## TASK OBJECTIVE
Exactly those lines that run from the one containing "ws.length = n := by" through the last line of the entries below should be printed, and no others.

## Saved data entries
|---|

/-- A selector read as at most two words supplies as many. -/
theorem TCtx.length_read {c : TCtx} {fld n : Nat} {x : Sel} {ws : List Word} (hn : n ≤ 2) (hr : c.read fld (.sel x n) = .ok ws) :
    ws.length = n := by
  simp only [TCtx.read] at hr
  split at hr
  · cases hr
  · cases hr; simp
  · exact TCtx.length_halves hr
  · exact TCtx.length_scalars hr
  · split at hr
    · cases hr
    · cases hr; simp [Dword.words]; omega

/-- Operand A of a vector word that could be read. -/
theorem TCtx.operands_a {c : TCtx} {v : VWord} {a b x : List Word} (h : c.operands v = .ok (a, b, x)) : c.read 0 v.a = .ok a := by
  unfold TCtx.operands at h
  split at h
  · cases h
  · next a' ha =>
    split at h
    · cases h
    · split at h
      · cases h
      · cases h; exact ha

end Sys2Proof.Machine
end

|---|

## SOLUTION BELOW
    ws.length = n := by
  simp only [TCtx.read] at hr
  split at hr
  · cases hr
  · cases hr; simp
  · exact TCtx.length_halves hr
  · exact TCtx.length_scalars hr
  · split at hr
    · cases hr
    · cases hr; simp [Dword.words]; omega

/-- Operand A of a vector word that could be read. -/
theorem TCtx.operands_a {c : TCtx} {v : VWord} {a b x : List Word} (h : c.operands v = .ok (a, b, x)) : c.read 0 v.a = .ok a := by
  unfold TCtx.operands at h
  split at h
  · cases h
  · next a' ha =>
    split at h
    · cases h
    · split at h
      · cases h
      · cases h; exact ha

end Sys2Proof.Machine
end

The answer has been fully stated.